Building A New House
Dec 10, 2020 10:27 pm
Hi everyone, hoping to find out if this is normal....
In addition the the HIA agreement, we’ve been provided with a 40 page contract (annexure A) and a 27 page contract (general specs) that removes/changes clauses in the HIA agreement, and add brand new clauses that seem to indemnify the owner (ie me) to situations outside of their control, or ask the owner (ie me) to provide guarantees. For example, I need to ensure that water is connected and that the water pressure is a certain water pressure. Or, I’m to be held liable of the existing retaining walls haven’t been built correctly (it’s a house and land package and the developer set up the retaining walls). Or, if there’s damage to kerbs caused by the builder, the owner is liable. Does this seem reasonable/normal?
Has anyone had much luck getting these changed?
And, if we’re unable to agree on terms, what are the chances of getting our deposit back?
Thanks in advance!
Re: Building contract - unusual conditions favouring builder2
Dec 14, 2020 9:38 pm
I can not answer your question but our building contract was a standard HIA contract which had 50 pages; First 8 pages being cover, table of contents etc and last 42 pages were standard documents. One page of Schedule for special conditions by builder which were in addition/ changes to HIA contract. There were 5 special conditions altogether with one being COVID-19 related clause for extending build time. That was it. The technical specification document was seperate and it had 43 pages.
Re: Building contract - unusual conditions favouring builder3
Jan 05, 2021 1:29 am
Contractually it's pretty standard for them to seek an indemnity for things outside of their control - which in my view is fair. No one should be held liable for things outside of their control.
In my recently signed contract I too am held responsible for water pressure. I also think that it's fair that they should not be liable for retaining walls they did not build.

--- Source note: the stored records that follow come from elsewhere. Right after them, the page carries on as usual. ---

-- ==== Sys2Proof/Machine/PowerEvents.lean ====
section
/-! DEFINITION. Operating points, thermal steps, power and cooling (R334, R387 to R390). Temperatures are in degrees Celsius, flow in mL/min. -/

namespace Sys2Proof.Machine

/-- The effective setpoint of an island (R388). -/
def effective (x : Island) : Nat := x.setpoint - 10 * x.steps
/-- One thermal step more; there are 8 at most. -/
def stepDown (x : Island) : Island := { x with steps := min 8 (x.steps + 1) }
/-- Whether a step would lower an island. -/
def canLower (x : Island) : Bool := decide (x.steps < 8) && decide (0 < effective x)
/-- The limit in force in watts (R389, R390): the coolant of a module may cap it, a bare package has none (R1). -/
def powerLimit (s : State) : Nat := if s.power.capped && !s.power.bare then min 1300 s.power.limit else s.power.limit

/-- A session request writes an island control word; its reserved and read-only bits are ignored. (R387, R8) -/
def fireIslandControlWrite (die isl : Nat) (w : SessionWord) (s : State) : Option State :=
  let v := bits w.word.toNat 7 0
  let x := getIsland s die isl
  request w.part (if v ≤ 100 then
    some (setIsland die isl (if bit w.word.toNat 15 then { x with expert := true, setpoint := v } else { x with expert := false }) s)
  else none) s
/-- `ISLAND_CONTROL_WRITE`, R387. -/
def execIslandControlWrite (die isl : Nat) (w : SessionWord) (s : State) : Host.Outcome State Fault Refusal := eventStep (Config.hasIsland die isl) (fireIslandControlWrite die isl w s) s

/-- An operating point takes effect at the island's next idle cycle boundary: at the expert level the setpoint of the control word, at the
basic level the one the governor chooses (an input, DESIGN CHOICE, log entry 133). (R387) -/
def fireOperatingPointChange (die isl point : Nat) (s : State) : Option State :=
  let x := getIsland s die isl
  let y := { x with setpoint := point, inForce := effective { x with setpoint := point } }
  if 100 < point ∨ (x.expert ∧ point ≠ x.setpoint) ∨ y = x then none else some (setIsland die isl y s)
/-- `OPERATING_POINT_CHANGE`, R387. -/
def execOperatingPointChange (die : Nat) (isl : IslandPoint) (s : State) : Host.Outcome State Fault Refusal :=
  eventStep (Config.hasIsland die isl.isl) (fireOperatingPointChange die isl.isl isl.point s) s

/-- Each millisecond a thermal step is added above 95 C or removed below 90 C. (R388) -/
def fireThermalStep (die isl : Nat) (temp : Int) (s : State) : Option State :=
  let x := getIsland s die isl
  if s.cycle < x.stepped + 1800000 then none
  else if 95 < temp ∧ x.steps < 8 then some (setIsland die isl { stepDown x with stepped := s.cycle } s)
  else if temp < 90 ∧ 0 < x.steps then some (setIsland die isl { x with steps := x.steps - 1, stepped := s.cycle } s)
  else none
/-- `THERMAL_STEP`, R388. -/
def execThermalStep (die isl : Nat) (temp : Int) (s : State) : Host.Outcome State Fault Refusal := eventStep (Config.hasIsland die isl) (fireThermalStep die isl temp s) s

/-- A sensor at 110 C makes the package viral. (R388) -/
def fireOvertemperature (die _isl : Nat) (temp : Int) (s : State) : Option State :=
  if 110 ≤ temp ∧ !s.viral then some (goViral die 9 0 0 0 s) else none
/-- `OVERTEMPERATURE`, R388. -/
def execOvertemperature (die isl : Nat) (temp : Int) (s : State) : Host.Outcome State Fault Refusal := eventStep (Config.hasIsland die isl) (fireOvertemperature die isl temp s) s

/-- Package power above the limit for 10 ms lowers islands by a thermal step. (R389) -/
def firePowerLimitExceeded (watts : Nat) (s : State) : Option State :=
  if watts ≤ powerLimit s then none
  else if s.islands.any (fun x => !x.expert && canLower x) then some { s with islands := s.islands.map fun x => if x.expert then x else stepDown x }
  else if s.islands.any canLower then some { s with islands := s.islands.map fun x => if x.expert then stepDown x else x }
  else none
/-- `POWER_LIMIT_EXCEEDED`, R389. -/
def execPowerLimitExceeded (watts : Nat) (s : State) : Host.Outcome State Fault Refusal := eventStep true (firePowerLimitExceeded watts s) s

/-- A reading of the module's sensors with low flow or high inlet temperature, kept for the session. The inlet limits the module to 1,300 W at
once, the flow when it has been low for more than 1 s, from one reading to the next (DESIGN CHOICE, log entry 165). (R390) -/
def fireCoolantFault (flow inlet : Nat) (s : State) : Option State :=
  let p := s.power
  let low := if flow < 2000 then some (p.low.getD s.cycle) else none
  if !p.bare ∧ (flow < 2000 ∨ 45 < inlet) then
    some { s with power := { p with
      flow := flow, inlet := inlet, low := low, fine := none,
      capped := p.capped || decide (45 < inlet) || low.any fun t => decide (t + 1800000000 < s.cycle) } }
  else none
/-- `COOLANT_FAULT`, R390. -/
def execCoolantFault (flow inlet : Nat) (s : State) : Host.Outcome State Fault Refusal := eventStep true (fireCoolantFault flow inlet s) s

/-- A reading of the module's sensors in range. One second after the readings have returned to range the configured limit is restored. (R390) -/
def fireCoolantRestore (flow inlet : Nat) (s : State) : Option State :=
  let p := s.power
  let since := p.fine.getD s.cycle
  if !p.bare ∧ 2000 ≤ flow ∧ inlet ≤ 45 then
    some { s with power := { p with
      flow := flow, inlet := inlet, low := none, fine := some since, capped := p.capped && decide (s.cycle < since + 1800000000) } }
  else none
/-- `COOLANT_RESTORE`, R390. -/
def execCoolantRestore (flow inlet : Nat) (s : State) : Host.Outcome State Fault Refusal := eventStep true (fireCoolantRestore flow inlet s) s

/-- The management core sets the die's fresco wear limit. (R334) -/
def fireWearLimitSet (die limit : Nat) (s : State) : Option State :=
  if 1000 ≤ limit ∧ limit ≤ 16777215 then some (setDie die { getDie s die with wearLimit := limit } s) else none
/-- `WEAR_LIMIT_SET`, R334. -/
def execWearLimitSet (die limit : Nat) (s : State) : Host.Outcome State Fault Refusal := eventStep (Config.hasDie die) (fireWearLimitSet die limit s) s

/-- A session request sets the package power limit that the governor enforces. (R389) -/
def firePowerLimitSet (watts : SessionNat) (s : State) : Option State :=
  request watts.part (if watts.val ≤ (if s.power.bare then 2300 else 2600) then some { s with power := { s.power with limit := watts.val } } else none) s
/-- `POWER_LIMIT_SET`, R389. -/
def execPowerLimitSet (watts : SessionNat) (s : State) : Host.Outcome State Fault Refusal := eventStep true (firePowerLimitSet watts s) s

end Sys2Proof.Machine
end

So, for example, if they build something and it cracks due to insufficient retaining walls, then you should have recourse to the person who built the retaining walls. The problem, of course, is that it might be difficult to prove fault (eg was the builder just a bad builder, which is why the wall cracked; or is it really the fault of the retaining walls).
This is exactly why some recommend getting the whole shooting match done by your builder - absolutely no questions then about who is at fault!